Taking on this problem, according to 3 authors writing in JAMA, requires measuring the scope of diagnostic errors, because reducing them starts with figuring out how back the problem is. The authors are no strangers to measurement: Elizabeth A. McGlynn, PhD, Kaiser Permanente Center for Effectiveness and Safety Research and the Center for Primary Care and Outcomes Research; Kathryn M. McDonald, MM, of the Center for Health Policy, Stanford University; and Christine K. Cassel, MD, president and CEO, the National Quality Forum.

The authors outline 5 purposes for measuring diagnostic errors: to establish the magnitude of the problem, to determine the causes and risks of diagnostic error, to evaluate the effectiveness of interventions, to assess skills in education and training, and to establish accountability in diagnostic performance. Assuming that the current steps toward promoting value-based care, such as pay-for-performance incentives, would be naïve. Training must emphasize clinical reasoning skills as well as the appropriate use of tests and technology.

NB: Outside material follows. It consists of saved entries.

-- ==== Sys2Proof/Certificates/Slice0/Obligations.lean ====
section
/-! DEFINITION. The statements for the provers. -/

open Sys2Proof Sys2Proof.Machine Sys2Proof.Claims

/-! ## Words that write a register or a predicate -/

/-- 04 R122-R124: the integer arithmetic words write the exact result, wrapped or clamped into the type, and nothing else. -/
def Obligations.IntegerWordsWriteResult : Prop :=
  ∀ s : State,
    (∀ x, RegWord s (.iadd x) (useInt2 x false) x.d x.ty.wide x.ty.sgn 2 (fun l =>
      intRes x.ty x.sat (opInt s x.ty x.a l + opInt s x.ty x.b l))) ∧
    (∀ x, RegWord s (.isub x) (useInt2 x false) x.d x.ty.wide x.ty.sgn 2 (fun l =>
      intRes x.ty x.sat (opInt s x.ty x.a l - opInt s x.ty x.b l))) ∧
    (∀ x, RegWord s (.imul x) (useInt2 x false) x.d x.ty.wide x.ty.sgn 2 (fun l =>
      intRes x.ty x.sat (opInt s x.ty x.a l * opInt s x.ty x.b l))) ∧
    (∀ x, RegWord s (.imulh x) (useInt2 x false) x.d x.ty.wide x.ty.sgn 2 (fun l =>
      intRes x.ty x.sat (opInt s x.ty x.a l * opInt s x.ty x.b l / ((2 ^ tyBits x.ty : Nat) : Int)))) ∧
    (∀ x, RegWord s (.imin x) (useInt2 x false) x.d x.ty.wide x.ty.sgn 2 (fun l =>
      intRes x.ty x.sat (if opInt s x.ty x.a l ≤ opInt s x.ty x.b l then opInt s x.ty x.a l else opInt s x.ty x.b l))) ∧
    (∀ x, RegWord s (.imax x) (useInt2 x false) x.d x.ty.wide x.ty.sgn 2 (fun l =>
      intRes x.ty x.sat (if opInt s x.ty x.a l ≤ opInt s x.ty x.b l then opInt s x.ty x.b l else opInt s x.ty x.a l))) ∧
    (∀ x, RegWord s (.imad x) ⟨[(x.a, x.ty.wide), (x.b, x.ty.wide), (x.c, x.ty.wide)], [], [], some (x.d, if x.ty.wide then 2 else 1),
        none, false, false, false, false, []⟩ x.d x.ty.wide x.ty.sgn 2 (fun l =>
      intRes x.ty x.sat (opInt s x.ty x.a l * opInt s x.ty x.b l + opInt s x.ty x.c l))) ∧
    (∀ x, RegWord s (.imadw x) ⟨[(x.a, false), (x.b, false), (x.c, true)], [], [], some (x.d, 2), none, false, false, false, false, []⟩
        x.d true false 2 (fun l =>
      intRes (if x.ty.sgn then .i64 else .n64) x.sat
        (opInt s x.ty x.a l * opInt s x.ty x.b l + opInt s (if x.ty.sgn then .i64 else .n64) x.c l))) ∧
    (∀ x, RegWord s (.iabs x) (useInt1 x false) x.d x.ty.wide x.ty.sgn 2 (fun l =>
      intRes x.ty x.sat ((opInt s x.ty x.a l).natAbs : Int)))

/-- 04 R122, R123, R125, R126: the logic, shift, count, bit-field and address words. -/
def Obligations.LogicAndShiftWordsWriteResult : Prop :=
  ∀ s : State,
    (∀ x, RegWord s (.and x) (useInt2 x false) x.d x.ty.wide x.ty.sgn 2 (fun l => opTy s x.ty x.a l &&& opTy s x.ty x.b l)) ∧
    (∀ x, RegWord s (.or x) (useInt2 x false) x.d x.ty.wide x.ty.sgn 2 (fun l => opTy s x.ty x.a l ||| opTy s x.ty x.b l)) ∧
    (∀ x, RegWord s (.xor x) (useInt2 x false) x.d x.ty.wide x.ty.sgn 2 (fun l => opTy s x.ty x.a l ^^^ opTy s x.ty x.b l)) ∧
    (∀ x, RegWord s (.andn x) (useInt2 x false) x.d x.ty.wide x.ty.sgn 2 (fun l =>
      opTy s x.ty x.a l &&& (2 ^ tyBits x.ty - 1 - opTy s x.ty x.b l % 2 ^ tyBits x.ty))) ∧
    (∀ x, RegWord s (.shl x) (useInt2 x true) x.d x.ty.wide x.ty.sgn 2 (fun l =>
      opTy s x.ty x.a l * 2 ^ (op32 s x.b l % tyBits x.ty) % 2 ^ tyBits x.ty)) ∧
    (∀ x, RegWord s (.shr x) (useInt2 x true) x.d x.ty.wide x.ty.sgn 2 (fun l =>
      opTy s x.ty x.a l / 2 ^ (op32 s x.b l % tyBits x.ty))) ∧
    (∀ x, RegWord s (.sar x) (useInt2 x true) x.d x.ty.wide x.ty.sgn 2 (fun l =>
      ofInt (tyBits x.ty) (sext (tyBits x.ty) (opTy s x.ty x.a l) / ((2 ^ (op32 s x.b l % tyBits x.ty) : Nat) : Int)))) ∧
    (∀ x, RegWord s (.rotr x) (useInt2 x true) x.d x.ty.wide x.ty.sgn 2 (fun l =>
      rotrN (tyBits x.ty) (opTy s x.ty x.a l) (op32 s x.b l))) ∧
    (∀ x, RegWord s (.popc x) (useInt1 x true) x.d false false 2 (fun l => popcount (tyBits x.ty) (opTy s x.ty x.a l))) ∧
    (∀ x, RegWord s (.clz x) (useInt1 x true) x.d false false 2 (fun l => clzN (tyBits x.ty) (opTy s x.ty x.a l))) ∧
    (∀ x, RegWord s (.brev x) (useInt1 x false) x.d x.ty.wide false 2 (fun l => brevN (tyBits x.ty) (opTy s x.ty x.a l))) ∧
    (∀ x, RegWord s (.bfx x) (useInt2 x true) x.d x.ty.wide x.ty.sgn 2 (fun l =>
      bfxN x.ty.sgn (opTy s x.ty x.a l) (op32 s x.b l))) ∧
    (∀ x, RegWord s (.bfi x) ⟨[(x.a, false), (x.b, false), (x.c, false)], [], [], some (x.d, 1), none, false, false, false, false, []⟩
        x.d false false 2 (fun l => bfiN (op32 s x.a l) (op32 s x.b l) (op32 s x.c l))) ∧
    (∀ x, RegWord s (.lea x) ⟨[(x.a, true), (x.b, false)], [], [], some (x.d, 2), none, false, false, false, false, []⟩
        x.d true false 2 (fun l => ofInt 64 ((op64 s x.a l : Int) + opInt s x.ty x.b l * ((2 ^ x.sh : Nat) : Int))))

/-- 04 R127, R133, R134, R155, 02 R83: the words that write a predicate per lane. -/
def Obligations.PredicateWordsWritePredicate : Prop :=
  ∀ s : State,
    (∀ x, PredWord s (.icmp x) ⟨[(x.a, x.ty.wide), (x.b, x.ty.wide)], [], [], none, some x.pd, false, false, false, false, []⟩ x.pd 2 (fun l =>
      icmpCond x.cc (opInt s x.ty x.a l) (opInt s x.ty x.b l))) ∧
    (∀ x, PredWord s (.plog x) ⟨[], [], [x.pa, x.pb, x.pc], none, some x.pd, false, false, false, false, []⟩ x.pd 2 (fun l =>
      bit x.table (4 * b2n ((cw s).pred x.pa l) + 2 * b2n ((cw s).pred x.pb l) + b2n ((cw s).pred x.pc l)))) ∧
    (∀ x, PredWord s (.fcmp x) ⟨[(x.a, false), (x.b, false)], [], [], none, some x.pd, false, false, false, false, []⟩ x.pd 4 (fun l =>
      fp32.fcmp x.ftz x.cc (opF s x.a l) (opF s x.b l))) ∧
    (∀ x, PredWord s (.dcmp x) ⟨[(x.a, true), (x.b, true)], [], [], none, some x.pd, true, false, false, false, []⟩ x.pd 8 (fun l =>
      fp64.fcmp x.ftz x.cc (opVal s .f64 true x.a l) (opVal s .f64 true x.b l))) ∧
    (∀ x, PredWord s (.fcls x) ⟨[(x.a, x.ty.wide)], [], [], none, some x.pd, x.ty == .f64, false, false, false, []⟩ x.pd 4 (fun l =>
      bit x.mask ((fmtOf x.ty).cls (opTy s x.ty x.a l)))) ∧
    (∀ pd pa, PredWord s (.vote (.any pd pa)) ⟨[], [], [pa], none, some pd, false, false, false, false, []⟩ pd 4 (fun _ =>
      (curLanes s).any ((cw s).pred pa))) ∧
    (∀ pd pa, PredWord s (.vote (.all pd pa)) ⟨[], [], [pa], none, some pd, false, false, false, false, []⟩ pd 4 (fun _ =>
      (curLanes s).all ((cw s).pred pa))) ∧
    (∀ pd a wide, PredWord s (.vote (.eq pd a wide)) ⟨[(a, wide)], [], [], none, some pd, false, false, false, false, []⟩ pd 4 (fun _ =>
      (curLanes s).all (fun l => opVal s (if wide then .n64 else .n32) wide a l ==
        opVal s (if wide then .n64 else .n32) wide a ((curLanes s).headD 0))))

/-- 04 R128, 02 R80-R82: the words that move values. A latch of a slice that does not issue gives MOVS the own slice's lowest lane, which
is the model's reading (notes/assumptions/14). MOVI.hi and MOVS.sl keep part of their destination, whose registers are held unless the
write-back is suppressed. -/
def Obligations.MoveWordsWriteValue : Prop :=
  ∀ s : State,
    (∀ x, RegWord s (.sel x) ⟨[(x.a, x.wide), (x.b, x.wide)], [], [x.g.p], some (x.d, if x.wide then 2 else 1), none, false, false, false, false, []⟩
        x.d x.wide false 2 (fun l => opVal s (if x.wide then .n64 else .n32) x.wide (if (cw s).guard x.g l then x.a else x.b) l)) ∧
    (∀ x, RegWord s (.mov x) ⟨[(x.a, x.wide)], [], [], some (x.d, if x.wide then 2 else 1), none, false, false, false, false, []⟩
        x.d x.wide false 2 (fun l => opVal s (if x.wide then .n64 else .n32) x.wide x.a l)) ∧
    (∀ d imm, RegWord s (.movi ⟨d, .plain, imm⟩) ⟨[], [], [], some (d, 1), none, false, false, false, false, []⟩ d false false 2 (fun _ => imm.toNat)) ∧
    (∀ d imm, RegWord s (.movi ⟨d, .sx, imm⟩) ⟨[], [], [], some (d, 2), none, false, false, false, false, []⟩ d true false 2 (fun _ =>
      ofInt 64 (sext 32 imm.toNat))) ∧
    (∀ d imm, RegWord s (.movi ⟨d, .hi, imm⟩) { dst := some (d, 2), rmw := true } d true false 2 (fun l =>
      keptVal s true d.reg l % 2 ^ 32 + imm.toNat * 2 ^ 32)) ∧
    (∀ x, RegWord s (.movs x)
        { ops := [(x.a, x.wide), (x.b, false)], dst := some (x.d, if x.wide then 2 else 1),
          far := farReads x.a x.wide ((curSlices s).map (fun j => op32 s x.b (lane0 j) % (cw s).width)) }
        x.d x.wide false 2 (fun l =>
      opVal s (if x.wide then .n64 else .n32) x.wide x.a
        (if (match x.a with | .latch _ => !bit s.cur.mask (op32 s x.b (lane0 (l / 4)) % (cw s).width / 4) | _ => false) then lane0 (l / 4)
          else op32 s x.b (lane0 (l / 4)) % (cw s).width))) ∧
    (∀ x, RegWord s (.movsSl x) { ops := [(x.a, x.wide), (x.b, false)], dst := some (x.d, if x.wide then 2 else 1), rmw := true }
        x.d x.wide false 2 (fun l =>
      if l % 4 = op32 s x.b (lane0 (l / 4)) % 4 then opVal s (if x.wide then .n64 else .n32) x.wide x.a l
      else keptVal s x.wide x.d.reg l))

/-- 04 R130, R131, R135, R136: the FP32 words round once, with the flush of .ftz; the special functions flush input and result. -/
def Obligations.Fp32WordsWriteResult : Prop :=
  ∀ s : State,
    let two := fun (x : F2) => (⟨[(x.a, false), (x.b, false)], [], [], some (x.d, 1), none, false, false, false, false, []⟩ : Use)
    let one := fun (x : F1) => (⟨[(x.a, false)], [], [], some (x.d, 1), none, false, false, false, false, []⟩ : Use)
    let fl := fun (x : F1) (f : Nat → Nat) (l : Nat) => fp32.flush x.ftz (f (fp32.flush x.ftz (opF s x.a l)))
    (∀ x, RegWord s (.fadd x) (two x) x.d false false 4 (fun l => fp32.add x.rnd x.ftz (opF s x.a l) (opF s x.b l))) ∧
    (∀ x, RegWord s (.fsub x) (two x) x.d false false 4 (fun l => fp32.sub x.rnd x.ftz (opF s x.a l) (opF s x.b l))) ∧
    (∀ x, RegWord s (.fmul x) (two x) x.d false false 4 (fun l => fp32.mul x.rnd x.ftz (opF s x.a l) (opF s x.b l))) ∧
    (∀ x, RegWord s (.fmin x) (two x) x.d false false 4 (fun l => fp32.minmax x.ftz false (opF s x.a l) (opF s x.b l))) ∧
    (∀ x, RegWord s (.fmax x) (two x) x.d false false 4 (fun l => fp32.minmax x.ftz true (opF s x.a l) (opF s x.b l))) ∧
    (∀ x, RegWord s (.fdiv x) (two x) x.d false false 12 (fun l => fp32.div x.rnd x.ftz (opF s x.a l) (opF s x.b l))) ∧
    (∀ x, RegWord s (.ffma x) ⟨[(x.a, false), (x.b, false), (x.c, false)], [], [], some (x.d, 1), none, false, false, false, false, []⟩
        x.d false false 4 (fun l => fp32.fma x.rnd x.ftz (opF s x.a l) (opF s x.b l) (opF s x.c l))) ∧
    (∀ x, RegWord s (.frcp x) (one x) x.d false false 12 (fl x (frcpCode x.rnd))) ∧
    (∀ x, RegWord s (.frsq x) (one x) x.d false false 12 (fl x frsqCode)) ∧
    (∀ x, RegWord s (.fsqt x) (one x) x.d false false 12 (fl x (fsqtCode x.rnd))) ∧
    (∀ x, RegWord s (.fex2 x) (one x) x.d false false 12 (fl x fex2Code)) ∧
    (∀ x, RegWord s (.flg2 x) (one x) x.d false false 12 (fl x flg2Code)) ∧
    (∀ x, RegWord s (.fsin x) (one x) x.d false false 12 (fl x (trigCode false))) ∧
    (∀ x, RegWord s (.fcos x) (one x) x.d false false 12 (fl x (trigCode true))) ∧
    (∀ x, RegWord s (.ftnh x) (one x) x.d false false 12 (fl x ftnhCode))

/-- 04 R130, 14 R441: the packed words work on both halves; the FP64 words wait for full service. -/
def Obligations.PackedAndFp64WordsWriteResult : Prop :=
  ∀ s : State,
    (∀ x, RegWord s (.hadd2 x) ⟨[(x.a, false), (x.b, false)], [], [], some (x.d, 1), none, false, false, false, false, []⟩ x.d false false 4 (fun l =>
      perHalf ((halfFmt x.bf).add x.rnd x.ftz) (opVal s (halfTy x.bf) false x.a l) (opVal s (halfTy x.bf) false x.b l))) ∧
    (∀ x, RegWord s (.hmul2 x) ⟨[(x.a, false), (x.b, false)], [], [], some (x.d, 1), none, false, false, false, false, []⟩ x.d false false 4 (fun l =>
      perHalf ((halfFmt x.bf).mul x.rnd x.ftz) (opVal s (halfTy x.bf) false x.a l) (opVal s (halfTy x.bf) false x.b l))) ∧
    (∀ x, RegWord s (.hfma2 x) ⟨[(x.a, false), (x.b, false), (x.c, false)], [], [], some (x.d, 1), none, false, false, false, false, []⟩
        x.d false false 4 (fun l =>
      let r := fun (o : Opnd) (i : Nat) => bits (opVal s (halfTy x.bf) false o l) i 16
      (halfFmt x.bf).fma x.rnd x.ftz (r x.a 0) (r x.b 0) (r x.c 0) +
        (halfFmt x.bf).fma x.rnd x.ftz (r x.a 16) (r x.b 16) (r x.c 16) * 2 ^ 16)) ∧
    (∀ x, RegWord s (.dadd x) ⟨[(x.a, true), (x.b, true)], [], [], some (x.d, 2), none, true, false, false, false, []⟩ x.d true false 8 (fun l =>
      fp64.add x.rnd x.ftz (opVal s .f64 true x.a l) (opVal s .f64 true x.b l))) ∧
    (∀ x, RegWord s (.dmul x) ⟨[(x.a, true), (x.b, true)], [], [], some (x.d, 2), none, true, false, false, false, []⟩ x.d true false 8 (fun l =>
      fp64.mul x.rnd x.ftz (opVal s .f64 true x.a l) (opVal s .f64 true x.b l))) ∧
    (∀ x, RegWord s (.dfma x) ⟨[(x.a, true), (x.b, true), (x.c, true)], [], [], some (x.d, 2), none, true, false, false, false, []⟩
        x.d true false 8 (fun l =>
      fp64.fma x.rnd x.ftz (opVal s .f64 true x.a l) (opVal s .f64 true x.b l) (opVal s .f64 true x.c l)))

Just as the current healthcare reform efforts are demanding more patient engagement, so, too, much other stakeholders be engaged in the movement for better diagnostic processes. Feedback is critical, and so is research. The federal government must take a lead role—and it must be the mission of an agency, as at the moment is it not. This will not be acceptable, the authors suggest, because of “the demand for public reporting of performance measures and increasing use of value-based purchasing in both the public and private sectors.”

The report on diagnostic errors found that despite overall efforts to improve healthcare quality, the essential step in the chain—assessing and diagnosing what is wrong with the patient—has received less than adequate attention. The 21-member Committee on Diagnostic Error in Health Care examined the diagnostic process in light of the following:

  • At least 5% of US adults experience diagnostic error each year in outpatient settings, and most adults will experience at least 1 diagnostic error in their lifetime.
  • The report found that a lack of data makes it hard to determine the full scope of errors (thus the need for measurement).
  • Postmortem exams show diagnostic errors contribute to roughly 10% of patient deaths.
  • Diagnostic errors are responsible for 6% to 7% of hospital adverse events.
  • By far, diagnostic errors account for the largest number of paid medical malpractice claims; errors are twice as likely to result in deaths compared with other claims.

Reference

McGlynn EA, McDonald KM, Cassel CK. Measurement is essential for improving diagnosis and reducing diagnostic error. JAMA. 2015;314(23):2501-2502.